## WHAT YOU SHOULD DO
Could you please find each line in the records that contains the word "inBackoff" and copy it?

(THE RECORDS begins)

/-- COEF_TIMEOUT (R79): a request or its HOLD unanswered for 1 ms fails training. -/
def execCoefTimeout (p : Fin 28) (s : State) : Host.Outcome State Fault Refusal :=
  .next (match (s.phyPort p).coef with
    | some (_, since) => if since + 1000000 ≤ s.now then s.phyFail p 7 else s
    | none => s)

/-- Precoding settles in ORIENT (R73): none means it is not settled yet. -/
inductive Precode where
  | settled (on : Bool) | ask | fail
  deriving DecidableEq, Repr

/-- Negotiation of precoding from a status field (R73). -/
def precodeStep (s : State) (p status : Nat) : Precode :=
  let mode := if p < 24 then (s.phyPort p).precode else 1
  let cap := tbit status 41
  if !isPam4 s p || mode == 0 then .settled false
  else if !cap then (if mode = 2 then .fail else .settled false)
  else if tbit status 40 then .settled true else .ask

/-- ORIENT with the status fields of the configured lanes: lane order, rates, precoding (R73, R87).  DESIGN CHOICE
(log 89): on two lanes RATES, PRECODE_CAP and PRECODE_ON are those physical lane 0 reports. -/
def State.orient (s : State) (p : Nat) : State :=
  let x := s.phyPort p
  let st0 := x.stat0.getD 0
  let st1 := x.stat1.getD 0
  let two := decide (cfgLanes s p = [0, 1])
  let id0 := tbit st0 47
  let id1 := tbit st1 47
  let bad := if two then id0 == id1 || (id0 && !x.autoSwap) else id0
  if bad then s.phyFail p 4
  else
    let s := (s.setb .phy (phyLane p 0 0) 0 id0).setb .phy (phyLane p 1 0) 0 (two && id1)
    let s := s.setb .phy (phyStatus p) 19 (two && id0)
    if p < 24 ∧ ¬ tbit st0 (42 + x.rate % 4) then s.phyFail p 5
    else match precodeStep s p st0 with
      | .fail => s.phyFail p 6
      | .ask => s.onPhy p (fun x => { x with precodeReq := true })
      | .settled on => (s.setb .phy (phyStatus p) 20 on).enterTune p

/-- A good frame on a lane: its status and the count of frames with BC_LOCK in succession (R84). -/
def PhyPort.goodFrame (x : PhyPort) (lane status : Nat) : PhyPort :=
  let lock := tbit status 46
  if lane = 0 then { x with stat0 := some status, good0 := if lock then x.good0 + 1 else 0, seen := x.seen + 1 }
  else { x with stat1 := some status, good1 := if lock then x.good1 + 1 else 0 }

/-- A frame with a bad CRC, or not found, breaks the succession (R84). -/
def PhyPort.badFrame (x : PhyPort) (lane : Nat) : PhyPort :=
  if lane = 0 then { x with good0 := 0, seen := 0 } else { x with good1 := 0 }

/-- Three good frames in succession on every configured lane (R84). -/
def framesLocked (s : State) (p : Nat) : Bool :=
  let x := s.phyPort p
  (cfgLanes s p).all (fun l => decide (3 ≤ (if l = 0 then x.good0 else x.good1)))

/-- One coefficient of a span port's own transmitter moved by a request; a limit the manual does not
give for it is a free value (log 2): steps, and the state to report (R79). -/
def txStep (limit : Bool) (req : Nat) (c : Int) : Int × Nat :=
  match req with
  | 1 => if limit then (c, 3) else (c + 1, 1)
  | 2 => if limit then (c, 2) else (c - 1, 1)
  | _ => (c, 0)

/-- A partner's request field on a span port: Apnik meets the camera's obligations of R73, R79 and R84 (R333). -/
def State.txRequest (s : State) (p : Nat) (bits64 : BitVec 64) : State :=
  let f := bits64.toNat / 2 ^ 16
  if crc16 48 f ≠ bits64.toNat % 2 ^ 16 then s
  else
    let s := s.onPhy p (fun x => { x with txPrecode := tbit f 40, dataReq := tbit f 39 })
    let x := s.phyPort p
    if f % 256 = x.echo then s
    else if tbit f 35 then
      s.onPhy p (fun x => { x with txPreset := nbits f 38 36, txCoef := (0, 0, 0), txState := (0, 0, 0),
                                   echo := f % 256 })
    else
      let limit := (s.drawn 1) == 1#1
      let a := txStep limit (nbits f 34 33) x.txCoef.1
      let b := txStep limit (nbits f 32 31) x.txCoef.2.1
      let c := txStep limit (nbits f 30 29) x.txCoef.2.2
      s.draw.onPhy p (fun x => { x with
        txCoef := (a.1, b.1, c.1), txState := (a.2, b.2, c.2), echo := f % 256 })

/-- RX_TRAINING_FRAME (R79, R81, R84, R87): a frame's status field and CRC on a physical lane, whether
its marker arrived inverted, and on a span port the partner's request field (R333). -/
def execRxTrainingFrame (p : Fin 28) (lane : Fin 2) (status : BitVec 48) (crc : BitVec 16) (inverted : Bool)
    (request : Option (BitVec 64)) (s : State) : Host.Outcome State Fault Refusal :=
  let x := s.phyPort p
  let st := portState s p
  let found := crc16 48 status.toNat == crc.toNat && (!inverted || x.autoPol)
  .next (if ¬ (3 ≤ st ∧ st ≤ 6) ∨ inBackoff s p ∨ ¬ (cfgLanes s p).contains lane then s
    else if !found then s.onPhy p (fun x => x.badFrame lane)
    else
      let s := s.onPhy p (fun x => x.goodFrame lane status.toNat)
      let s := if st ≤ phOrient then s.setb .phy (phyLane p lane 0) 1 inverted else s
      let s := match request with
        | some r => if 24 ≤ p.val then s.txRequest p r else s
        | none => s
      if st = phLock then
        let own := if lane.val = 0 then (s.phyPort p).good0 else (s.phyPort p).good1
        let s := if 3 ≤ own then s.setb .phy (phyLane p lane 0) 2 true else s
        if framesLocked s p then (s.phyGo p phOrient).orient p else s
      else if st = phOrient then s.orient p
      else if st = phTune then s.tuneAnswer p status.toNat
      else if tbit status.toNat 39 then s.onPhy p (fun x => { x with dataReady := true }) else s)

/-! ### Moves of the state machine (R84 to R86, R91) -/

/-- The lanes LANES selects as it stands; a span port has one (R84, R98, R333). -/
def testLanes (s : State) (p : Nat) : List Nat := if p < 24 ∧ s.flag .phy (phyCtrl p) 27 then [0, 1] else [0]

/-- A test mode runs on a lane: DLP_CTRL.EN is 0, LANES takes it, and its checker is on (R98). -/
def testing (s : State) (p lane : Nat) : Bool :=
  !s.flag .phy (phyCtrl p) 31 && (testLanes s p).contains lane && s.flag .phy (phyLane p lane 0x40) 31

/-- Start the exit from QUIET (R93): STATE stays QUIET until markers are found (R95). -/
def State.quietExitStart (s : State) (p : Nat) : State :=
  if portState s p = phQuiet ∧ (s.phyPort p).quietExit.isNone then
    s.onPhy p (fun x => { x with quietExit := some s.now })
  else s

/-- Every configured lane shows a bit of DLP_LANE_STATUS. -/
def lanesShow (s : State) (p bit : Nat) : Bool := (cfgLanes s p).all (fun l => s.flag .phy (phyLane p l 0) bit)

/-- SIG_DETECTED (R82, R84, R86, R93, R95): there is a signal on a lane, and SIG shows it.  In DETECT the port goes on once
every configured lane has had one for 100 us; in QUIET a signal on a configured lane starts the exit. -/
def execSigDetected (p : Fin 28) (lane : Fin 2) (s : State) : Host.Outcome State Fault Refusal :=
  let st := portState s p
  let conf := (cfgLanes s p).contains lane
  let first := !s.flag .phy (phyLane p lane 0) 4
  let s := s.setb .phy (phyLane p lane 0) 4 true
  .next (if !conf then s
    else if st = phDetect ∧ ¬ inBackoff s p then
      let s := if first then s.onPhy p (fun x => { x with sigFrom := s.now }) else s
      if bcAlive s p ∧ lanesShow s p 4 ∧ (s.phyPort p).sigFrom + 100000 ≤ s.now then s.phyGo p phAcquire else s
    else if p.val < 24 then s.quietExitStart p else s)

/-- CDR_LOCK (R82, R84, R95, R98): a lane's CDR has locked, and CDR shows it; in ACQUIRE the port goes on once every
configured lane's has.  In RECOVER, in an exit from QUIET and in a test mode it only shows. -/
def execCdrLock (p : Fin 28) (lane : Fin 2) (s : State) : Host.Outcome State Fault Refusal :=
  let st := portState s p
  let conf := (cfgLanes s p).contains lane
  let show' (s : State) : State := s.setb .phy (phyLane p lane 0) 3 true
  .next (if st = phAcquire ∧ conf then
      let s := show' s
      if lanesShow s p 3 then s.phyGo p phLock else s
    else if conf ∧ (st = phRecover ∨ (st = phQuiet ∧ (s.phyPort p).quietExit.isSome)) then show' s
    else if st = phOff ∧ testing s p lane then show' s
    else s)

(THE RECORDS ends)

## YOUR RESPONSE
  .next (if ¬ (3 ≤ st ∧ st ≤ 6) ∨ inBackoff s p ∨ ¬ (cfgLanes s p).contains lane then s
    else if st = phDetect ∧ ¬ inBackoff s p then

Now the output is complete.